Machine Learning in Finance
Title | Machine Learning in Finance PDF eBook |
Author | Matthew F. Dixon |
Publisher | Springer Nature |
Pages | 565 |
Release | 2020-07-01 |
Genre | Business & Economics |
ISBN | 3030410684 |
This book introduces machine learning methods in finance. It presents a unified treatment of machine learning and various statistical and computational disciplines in quantitative finance, such as financial econometrics and discrete time stochastic control, with an emphasis on how theory and hypothesis tests inform the choice of algorithm for financial data modeling and decision making. With the trend towards increasing computational resources and larger datasets, machine learning has grown into an important skillset for the finance industry. This book is written for advanced graduate students and academics in financial econometrics, mathematical finance and applied statistics, in addition to quants and data scientists in the field of quantitative finance. Machine Learning in Finance: From Theory to Practice is divided into three parts, each part covering theory and applications. The first presents supervised learning for cross-sectional data from both a Bayesian and frequentist perspective. The more advanced material places a firm emphasis on neural networks, including deep learning, as well as Gaussian processes, with examples in investment management and derivative modeling. The second part presents supervised learning for time series data, arguably the most common data type used in finance with examples in trading, stochastic volatility and fixed income modeling. Finally, the third part presents reinforcement learning and its applications in trading, investment and wealth management. Python code examples are provided to support the readers' understanding of the methodologies and applications.
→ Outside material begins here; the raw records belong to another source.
/-- Settles O47: the update that `HCS` is, with each storage it writes read element by element. -/
theorem hcsEndState : Obligations.HcsEndState := by
  unfold Obligations.HcsEndState
  intro s hfit
  have ⟨_, _, _, hrows, _⟩ := hfit
  have hexec := runsBehindPipeCheck_hcs.exec_of_fit hfit
  rw [hadamardColumnSum_update] at hexec
  have hsums := fun j (hj : j < s.fShape.cols.toNat) => hadamardColumnSum_column hfit hj
  have hrest := fun j (hj : s.fShape.cols.toNat ≤ j) =>
    (hadamardColumnSum_vAt hfit j).trans (if_neg (Nat.not_lt.mpr hj))
  have hta := fun r c => hadamardColumnSum_taAt s (r := r) (c := c)
  have htb := fun k n e => hadamardColumnSum_tbAt s (k := k) (n := n) (e := e)
  have hacc := fun m n => hadamardColumnSum_accAt hrows (m := m) (n := n)
  generalize hadamardColumnSum s = t at hexec hsums hrest hta htb hacc
  exact ⟨t.ta, t.tb, t.acc, t.v, hexec, hsums, hrest, hta, htb, hacc⟩

/-! ### The range of the results -/

/-- A matrix of elements -128 everywhere reaches the bound in every column. -/
theorem columnProduct_extreme {s : State} (hf : s.fShape = { rows := 64, cols := 64 })
    (hk : s.kShape = { rows := 64, cols := 64 })
    (hmem : ∀ j, j < 4096 → Store.read s.fmem j = 0x80 ∧ Store.read s.kmem j = 0x80) {j : Nat} (hj : j < 64) :
    s.columnProduct j j = 1048576 := by
  have hcols : (64 : BitVec 8).toNat = 64 := rfl
  have hterm : ∀ r ∈ Finset.range 64, (s.fAt r j).toInt * (s.kAt r j).toInt = 16384 := by
    intro r hr
    have hr64 := Finset.mem_range.mp hr
    obtain ⟨hfmem, hkmem⟩ := hmem (rowMajor 64 r j) (by unfold rowMajor; omega)
    rw [State.fAt, State.kAt, hf, hk, hcols, hfmem, hkmem]
    rfl
  rw [State.columnProduct, hf, hcols, Finset.sum_congr rfl hterm]
  simp

/-- Settles O50: the results are column products, bounded and, for the extreme matrices, at the bound. -/
theorem hcsResultRange : Obligations.HcsResultRange := by
  unfold Obligations.HcsResultRange
  constructor
  · intro s t hfit h
    have ⟨_, _, _, hrows, _⟩ := hfit
    rw [runsBehindPipeCheck_hcs.exec_of_fit hfit] at h
    cases h
    rw [thenOk_vAt, thenOk_accAt]
    refine ⟨fun j hj => ?_, fun m n hm hn => ?_⟩
    · rw [hadamardColumnSum_column hfit hj]
      exact columnProduct_bounds hrows j j
    · rw [hadamardColumnSum_accAt hrows hm hn]
      split
      · exact columnProduct_bounds hrows _ _
      · decide
  · intro s t hf hk hmem h j hj
    have hfit : s.PipeShapesFit := by
      rw [State.PipeShapesFit, hf, hk]
      decide
    have hcols : j < s.fShape.cols.toNat := by rwa [hf]
    rw [runsBehindPipeCheck_hcs.exec_of_fit hfit] at h
    cases h
    rw [thenOk_vAt, hadamardColumnSum_column hfit hcols, columnProduct_extreme hf hk hmem hj]
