/-! ### Names of things that the other rows of the table act on -/

/-- Owner modes (R23). -/
inductive Mode | elastic | timed
  deriving DecidableEq, Repr

/-- An instance of a rota class (R17, R18, R26, R245, R254, R307, R346, R423). -/
inductive RotaInst
  | meshLink (die x y dir : Nat)
  | d2dLink (die out : Nat)
  | msc (stack : Nat)
  | hbm (stack chan : Nat)
  | copyEngine (quad : Nat)
  | fabPort (port : Nat)
  | hostPort
  | gate
  | lnchPort
  | walker (die n : Nat)
  | claimCore (core : Nat)
  | claimHome
  | nredPort
  | nredFab
  deriving DecidableEq, Repr

/-- A wave, named by the device's number of its group and its logical index (R310). -/
structure WaveRef where
  gid  : Nat
  wave : Nat
  deriving DecidableEq, Repr

/-- A barrier instance: its level, the group (GRP), cluster (QUAD) or kernel that holds it, and its number (R322). -/
structure BarRef where
  level  : BarLevel
  kernel : Nat
  holder : Nat
  num    : Nat
  deriving DecidableEq, Repr

/-- What firmware gives to CREATE (R45, R424). -/
structure OwnerSpec where
  id       : Fin 8
  mode     : Mode
  cores    : List Nat
  slices   : List (Nat × Nat)
  mscWays  : BitVec 16
  seed     : List (Nat × Nat × Nat)
  tlbWays  : List (Nat × BitVec 16)
  walkPart : Nat
  s2root   : Nat
  deriving DecidableEq, Repr

/-- Hub-controller registers written by REGISTER_WRITE: those without a row of their own. The spec gives podjob, hdm and ide no layout (LOG 38,
LOG 39). -/
inductive HubReg
  | rotaCtl
  | leasectl (o : Fin 8) | swcap (o : Fin 8) | grpctl (o : Fin 8) | clown (o : Fin 8) | fabctl (o : Fin 8)
  | sliceSet (o : Fin 8) (die : Nat) | mscMask (o : Fin 8) | tlbMask (o : Fin 8) (quad : Nat)
  | bardiag (o : Fin 8) | nredctl (o : Fin 8)
  | gatebody | gatesig (t : Fin 16) | gatectl
  | ctxdesc (c : Fin 1024) | ctxsel | segbase (c : Fin 1024) | clcfg (c : Fin 1024)
  | aqicfg (i : Fin 64) | aqipend (i : Fin 64) | qslotaqi (n : Fin 256) | qslotq (n : Fin 256) | qsched | irt (e : Fin 4096)
  | route (pkg : Fin 1024) (path : Fin 4)
  | podjob (c : Fin 1024)
  | barcmd
  | hdm (n : Fin 8)
  | ide (part : Fin 3)
  deriving DecidableEq, Repr

/-- Virtual channels (R388, R392). -/
inductive VChan | req | fwd | rsp | claim
  deriving DecidableEq, Repr

/-- What a flit carries (R388 TYPE), as far as the rules name it; the last four pass between the two ends of one link: a hop's
acknowledgement of a flit and its refusal (R389), credits given back for a channel (R392), and drops charged to the sender (R403). -/
inductive FlitType | read | write | atomic | ack | inval | data | claimMsg | hopAck | hopNack | credit | blame
  deriving DecidableEq, Repr

/-- What a member of a pod job in another package tells the job's switch (R324, R338, R342): a group's waves become members, a wave of it
exits, or it ends by a fault; a wave arrives at a POD instance, contributes to a reduction, proposes, or objects. -/
inductive PodMsg
  | join (grp waves : Nat)
  | leave (grp wave : Nat)
  | lost (grp : Nat)
  | arrive (num grp wave : Nat)
  | contribute (fn : RedOp) (n : Nat) (x : Word) (grp wave : Nat) (lab : Label)
  | propose (slot ticket : Nat) (val : Word) (core pos t : Nat) (lab : Label)
  | object (ticket : Nat) (lab : Label)
  deriving DecidableEq, Repr

/-- A flit of 256 B: the header fields of R388, and its payload: the sender's owner, the request served, addresses and bytes (byte
enables, R406), an acknowledgement's base and bitmap (R394), and a pod job's number with what its member says. -/
structure Flit where
  srcpkg  : Nat
  dstpkg  : Nat
  dom     : Nat
  tenant  : Nat
  ctx     : Nat
  vc      : VChan
  tc      : Nat
  path    : Nat
  seq     : Nat
  tag     : Nat
  gen     : Nat
  type    : FlitType
  age     : Nat
  of      : Bool
  dep     : Bool
  owner   : Nat
  req     : Nat
  bytes   : List (Nat × BitVec 8)
  base    : Nat
  map     : List Nat
  pod     : Option (Nat × PodMsg)
  deriving DecidableEq, Repr

/-- What a hop's checks of a flit find (R389). -/
inductive FlitCheck | good | crcError (replays : Nat) | headerCorrected | headerError
  deriving DecidableEq, Repr

/-- A delivery context's key (R394). -/
structure DcKey where
  srcpkg : Nat
  dstpkg : Nat
  owner  : Nat
  tc     : Nat
  deriving DecidableEq, Repr

/-- A firmware image (R415), for one of the eight hub controllers (R8). -/
structure FirmwareImage where
  ctl     : Fin 8
  bytes   : List (BitVec 8)
  version : BitVec 32
  sig     : List (BitVec 8)
  deriving DecidableEq, Repr

/-- One launch image of an lxdb run: the queue and the packet bytes (R385, R407). -/
structure LxdbLaunch where
  pkg  : Nat
  q    : Nat
  va   : Nat
  data : List (Nat × BitVec 8)
  deriving DecidableEq, Repr

/-- A register named to lxdb (R208, R409). -/
inductive DbgReg | s (r : Reg) | v (r : Reg) | m (r : MReg) | h (r : Fin 16) | a (r : Fin 4)
  deriving DecidableEq, Repr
The book also includes more than 80 mathematical and programming exercises, with worked solutions available to instructors. As a bridge to research in this emergent field, the final chapter presents the frontiers of machine learning in finance from a researcher's perspective, highlighting how many well-known concepts in statistical physics are likely to emerge as important methodologies for machine learning in finance.